There are no right or wrong answers to this one, just asking peoples first thought.

As ever I have a reason:wink:


----------



## tempest

He does look a little big for that horse.


----------



## Tracer

I'd say no, at this stage. The horse looks comfortable enough in this video, it's fairly compact so I think it's capable of carrying the weight.

If we were critiquing though, I'd say that I don't much like the riding style of the rider, it looks unbalanced and rough to me which may have been enough to change my opinion.


----------



## Zeke

I had to watch without sound so I'm hoping I'm not missing something there....

I, on first gut reaction, do not think he's overly large for the horse mostly based on the horse is moving freely with little trouble leading me to believe he's not under too much weight. They may not be the best match, because I feel a horse just a little taller/more muscled may *look* better, but this could be an effective team. 

Wish I had more to go on!


----------



## Endiku

Gut reaction then, is that no he isn't too big for what they're doing now. Yes he's too big if he plans to really get into reining with big stops and fast turns with this horse.


----------



## MyBoySi

I say no he's not too big and they seem to be an good match. The horse seems to be moving freely without any signs of obvious discomfort. Maybe I'm biased as a plus sized rider tho lol.
_Posted via Mobile Device_


----------



## Endiku

I agree about this man's riding style. I'm not a fan at all.


----------



## smrobs

I don't think he's too big at all. The horse is thick through the chest and compact through the body. From the way his saddle is sitting, I'd say the horse likely has a short back. The bones might be a little fine...but that's pretty typical of most QHs these days.

Not only that, but I don't think the rider is quite as large as he appears.

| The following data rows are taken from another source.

-- ==== Sys2Proof/Word.lean ====
section
/-! DEFINITION. The machine's word types (00_scope.md rules R5, R7, R8).
Bit 0 of every value is its least significant bit. -/

namespace Sys2Proof

/-- A byte of FBUF or ABUF. -/
abbrev Byte := BitVec 8

/-- A 16-bit value: the CRC state, an immediate, an index. -/
abbrev Half := BitVec 16

/-- A 32-bit command word or host bus word. -/
abbrev Word := BitVec 32

/-- The content of a field register: UInt64. -/
abbrev Long := BitVec 64

/-- A frame-buffer position: the 10-bit registers CUR and FLEN. -/
abbrev Pos := BitVec 10

/-- A host register space byte address: 12 bits. -/
abbrev HostAddr := BitVec 12

end Sys2Proof
end

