-- ==== Sys2Proof/Machine/Ops.lean ====
section
/-! DEFINITION. The named operations over registers, buffers and the fault record (00_scope.md rule R9). Every read and
write of the state goes through these. -/

namespace Sys2Proof.Machine

/-- How every meaning answers. -/
abbrev Result := Host.Outcome State Fault Refusal

/-! ## Field registers, cursor, CRC -/

/-- F[r] (00_scope.md rule R9). None of the eight is hardwired (10_state.md rule R20). -/
def State.readReg (s : State) (r : RegName) : Long := s.f[r.val]

/-- F[r] <- v (00_scope.md rule R9). -/
def State.writeReg (s : State) (r : RegName) (v : Long) : State := { s with f := s.f.set r.val v }

/-- CUR <- n. Every caller gives an n at most FLEN, so nothing is cut off (10_state.md rule R23). -/
def State.setCur (s : State) (n : Nat) : State := { s with cur := BitVec.ofNat 10 n }

/-- CRC <- c (10_state.md rule R26). -/
def State.setCrc (s : State) (c : Half) : State := { s with crc := c }

/-- The number of frame bytes after the cursor, FLEN - CUR (00_scope.md rule R11). In a state with CUR above FLEN, which
no run reaches (10_state.md rule R42), it is 0 (log entry 10). -/
def State.remaining (s : State) : Nat := s.flen.toNat - s.cur.toNat

/-! ## The frame buffer -/

/-- The byte the list holds for an address, if the host has written it since the last reset. -/
def Memory.read? : Memory → Nat → Option Byte
  | [], _ => none
  | c :: m, a => if c.1 = a then some c.2 else Memory.read? m a

/-- Store a byte, keeping addresses strictly rising. -/
def Memory.write : Memory → Nat → Byte → Memory
  | [], a, v => [(a, v)]
  | c :: m, a, v =>
    if a < c.1 then (a, v) :: c :: m
    else if a = c.1 then (a, v) :: m
    else c :: Memory.write m a v

/-- Addresses strictly rise from `lo` on and stay inside FBUF (20_memory.md rule R60). -/
def Memory.canonicalFrom : Nat → Memory → Bool
  | _, [] => true
  | lo, c :: m => decide (lo ≤ c.1) && decide (c.1 < Config.fbufBytes) && Memory.canonicalFrom (c.1 + 1) m

/-- The canonical form of FBUF's list. An unlisted address has no value in the list (`Memory.read?` answers none), so no
entry can equal what an unlisted address reads as. -/
def Memory.wf (m : Memory) : Bool := Memory.canonicalFrom 0 m

/-- FBUF[a] (00_scope.md rule R9): the byte the host wrote, or, where it has written none since the last reset, the
unspecified byte of 70_reset_and_hazards.md rule R241, a free value (log entry 3). -/
def State.fbufByte (s : State) (a : Nat) : Byte :=
  (s.fbuf.read? a).getD (Config.fbufAtReset s.epoch a)

/-- FBUF[a], FBUF[a+1], ..., n bytes in increasing address order. -/
def State.fbufBytes (s : State) : Nat → Nat → List Byte
  | _, 0 => []
  | a, n + 1 => s.fbufByte a :: s.fbufBytes (a + 1) n

/-- The big-endian unsigned value of a byte sequence: the first byte is the most significant (20_memory.md rule R61). -/
def bigEndian (bytes : List Byte) : Nat := bytes.foldl (fun v b => v * 256 + b.toNat) 0

/-- MemRead(a, n) of 00_scope.md rule R9. -/
def State.memRead (s : State) (a n : Nat) : Nat := bigEndian (s.fbufBytes a n)

/-- FBUF[a] <- v, by the host only (20_memory.md rule R66). -/
def State.writeFbufByte (s : State) (a : Nat) (v : Byte) : State := { s with fbuf := s.fbuf.write a v }

/-! ## The acknowledgment buffer -/

/-- ABUF[k]; the bytes past the tenth read 0 (20_memory.md rule R67). -/
def State.abufByte (s : State) (k : Nat) : Byte := if h : k < 10 then s.abuf[k] else 0

/-- ABUF[0..9] <- bytes, all ten at once (10_state.md rule R39). -/
def State.setAbuf (s : State) (bytes : Vector Byte 10) : State := { s with abuf := bytes }

/-! ## Raising a fault and returning from it -/

/-- The fault causes (60_exceptions.md rule R211). -/
inductive Cause where
  /-- A command would read or move past FLEN. -/
  | bounds
  /-- A computed skip count below 0. -/
  | negskip
  /-- A word that is no command. -/
  | illegal
  /-- A host write to FLEN above 512. -/
  | hostrange
  deriving DecidableEq, Repr

/-- The 4-bit code of a cause (60_exceptions.md rule R211). -/
def Cause.code : Cause → BitVec 4
  | .bounds => 1
  | .negskip => 2
  | .illegal => 3
  | .hostrange => 4

/-- The fault record of 60_exceptions.md rule R214: FAULT, CAUSE, FAULT_CMD and FAULT_INFO are written when no fault is
pending; otherwise the first fault is kept and nothing changes. -/
def State.recordFault (s : State) (cause : Cause) (cmd info : Word) : State :=
  if s.status.fault then s
  else
    { s with
      status := { s.status with fault := true, cause := cause.code }
      faultCmd := cmd
      faultInfo := info }

/-- The return from a fault (60_exceptions.md rule R219): FAULT and CAUSE become 0; FAULT_CMD and FAULT_INFO keep the
record. -/
def State.clearFault (s : State) : State := { s with status := { s.status with fault := false, cause := 0 } }

/-- `raise Fault(cause, info)` in a command (00_scope.md rule R9): the command ends with the record as its only effect.
The command word is the one word that encodes the command (log entry 7). -/
def raiseFault (cause : Cause) (i : Instr) (info : Word) (s : State) : Result :=
  .next (s.recordFault cause (encode i) info)

/-- The range check every command that moves or reads makes (20_memory.md rule R72): past FLEN it raises BOUNDS with the
end address needed, mod 2^32; otherwise the command's writes are done. -/
def withinFrame (i : Instr) (endAddr : Nat) (s done : State) : Result :=
  if s.flen.toNat < endAddr then raiseFault .bounds i (BitVec.ofNat 32 endAddr) s else .next done

/-- Move the cursor n bytes on, unless that passes FLEN (41_cursor.md rules R122, R124). -/
def advance (i : Instr) (n : Nat) (s : State) : Result :=
  withinFrame i (s.cur.toNat + n) s (s.setCur (s.cur.toNat + n))

/-- A sequential read of n bytes at the cursor whose value goes to a field register (41_cursor.md rules R130, R132,
R134; 42_extract.md rules R163, R167). -/
def readAtCursor (i : Instr) (rd : RegName) (n : Nat) (value : Long) (s : State) : Result :=
  withinFrame i (s.cur.toNat + n) s ((s.writeReg rd value).setCur (s.cur.toNat + n))

/-! ## The reset input -/

/-- The reset input is asserted (70_reset_and_hazards.md rule R240). -/
def State.assertReset (s : State) : State := { s with inReset := true }

/-- The reset input is released: every piece of state holds its value of 10_state.md rule R43, FBUF a new draw
(70_reset_and_hazards.md rules R240, R241). The instance's parameters and the host's side go on. A release of an input
that is not asserted changes nothing. -/
def State.releaseReset (s : State) : State :=
  if s.inReset then
    { State.afterReset s.crcCfg (s.epoch + 1) with busQueue := s.busQueue, busReads := s.busReads }
  else s

end Sys2Proof.Machine
end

Being winter, I'm sure he's got at least 2 layers on up top :wink:.


----------



## Golden Horse

Good thoughts so far, keep them coming. I have to go feed people and critters, not in that order, I'll give you some interesting, well interesting to me info later this evening.


----------



## Dreamcatcher Arabians

They look ok to me!


----------



## NorthernMama

The horse looks comfortable and able to move freely. No slouch or pinching that I saw, mind you I'm just a novice at picking up those sorts of things. I don't see a problem. A smoother rider would be kinder, regardless of the size or horse or rider.


----------



## SEAmom

I agree with everyone else who said he does not look too big. Maybe more history/background or video of him riding would change my mind, but my first reaction is no.
_Posted via Mobile Device_


----------



## Golden Horse

So as I start to type this I count

7 people broadly OK

1 not OK

1 trying to hedge their bets:wink:

So I find that very very interesting, because the mare is a little one at 14.1 hh

The rider, well he is a six footer, and weighs in at 260 pounds.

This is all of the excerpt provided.